Looking north from Alpine Col to Humphrey's Basin

John is the small spec near the summit of   Mt. Muriel, elevation 12,937

 

After taking some photos Bernie pulled a VX-5R transceiver out of his pack,  attached an extended antenna and proceeded to make a short call to N6RU in Bishop, as we could bring up the BARC, Silver Peak repeater from this vantage point.  However immediately upon making the call, John and Bernie were startled to hear high voltage corona coming off the antenna.  The passing clouds overhead were generating a charge on the ground, the peak we were standing on was in danger of being hit by lightning!

 

Recognizing the hazard, we bolted off the summit and quickly made our descent, praying that our luck would hold.  Fortunately, there were no lightning strikes while we were in the vicinity.  In the distance however, we could hear faint rumblings--reminders of what could have been.

 

Jeff on the summit of Mt. Muriel

        Making our descent from Mt. Muriel.      Yep, class 3 with significant exposure.

 

After making our descent back to the col, we picked up our packs and headed down a wide chute and a steep slope filled with large boulders all the way to Lake Goethe.  From there we skirted the eastern shore of the lake, making our way over more large boulders the full length of the lake. 

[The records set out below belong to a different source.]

theorem State.get_putWord_other (h : regsWf s) (g : Fld) (a : Nat) (v : Word) (u i : Nat) (hne : g.addr u i ≠ a) :
    (s.putWord a v).get g u i = s.get g u i := by
  simp only [State.get, State.word_putWord_other h v hne]

theorem State.get_putWord_same (h : regsWf s) (g : Fld) (v : Word) (u i : Nat) :
    (s.putWord (g.addr u i) v).get g u i = fieldOf v g.lo g.w := by
  simp only [State.get, State.word_putWord_same h]

/-! The canonical form is kept. -/

theorem regsWf_putWord (h : regsWf s) (a : Nat) (v : Word) : regsWf (s.putWord a v) := sparsePut_wf h
theorem regsWf_set (h : regsWf s) (f : Fld) (v u i : Nat) : regsWf (s.set f v u i) := sparsePut_wf h
theorem regsWf_setb (h : regsWf s) (f : Fld) (v : Bool) (u i : Nat) : regsWf (s.setb f v u i) := sparsePut_wf h
theorem regsWf_seti (h : regsWf s) (f : Fld) (v : Int) (u i : Nat) : regsWf (s.seti f v u i) := sparsePut_wf h
theorem regsWf_inc (h : regsWf s) (f : Fld) (u i : Nat) : regsWf (s.inc f u i) := sparsePut_wf h
theorem regsWf_addSat (h : regsWf s) (f : Fld) (k u i : Nat) : regsWf (s.addSat f k u i) := sparsePut_wf h
theorem regsWf_set64 (h : regsWf s) (f : Fld) (v u i : Nat) : regsWf (s.set64 f v u i) := sparsePut_wf (sparsePut_wf h)
theorem regsWf_setPk (h : regsWf s) (f : Fld) (per step k v u : Nat) : regsWf (s.setPk f per step k v u) := sparsePut_wf h
theorem regsWf_holdBit (h : regsWf s) (b : Block) (v : Bool) : regsWf (s.holdBit b v) := sparsePut_wf h
theorem memWf_putByte (h : memWf s) (a : Nat) (v : Byte) : memWf (s.putByte a v) := sparsePut_wf (dflt := fun _ => unwritten) h

/-! Bytes of the host memory space. -/

theorem State.byte_putByte (h : memWf s) (a c : Nat) (v : Byte) : (s.putByte a v).byte c = if c = a then v else s.byte c := by
  split
  · next e => rw [e]; exact sparseFind_put_same (dflt := fun _ => unwritten) h
  · next e => simp only [State.byte, State.putByte, sparseFind_put_other (dflt := fun _ => unwritten) h e]

end Sys2Proof.Machine
end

After leaving Lake Goethe, the weather began to worsen, with an occasional spattering of light rain.  Just as it had done the previous two days.

  

 

We continued hiking toward Lake Muriel looking for a flat place to camp, but between the large boulders and steep terrain there was nothing large enough for all three of us.  Finally, just as it was starting to seriously rain we made an impromptu camp at the southeast end of Lake Muriel.

As it had done the day before, it rained rather hard, with some lightening and thunder in the distance and then cleared off before sunset.  The photo of the rainbow over Piute Pass was taken from our campsite.  In the background is Mt. Humphreys, elevation 13,986 ft.

The following morning we broke camp early, hiked to Piute Pass, where we intersected the main trail and headed back to North Lake.  The sky threatened rain all the way back, and it started raining again just as we arrived at the trail head.

Even though unstable weather and rain was our constant companion, we never really got wet.  A little bit of luck and the right kind of gear kept us comfortable.  This was a great trip!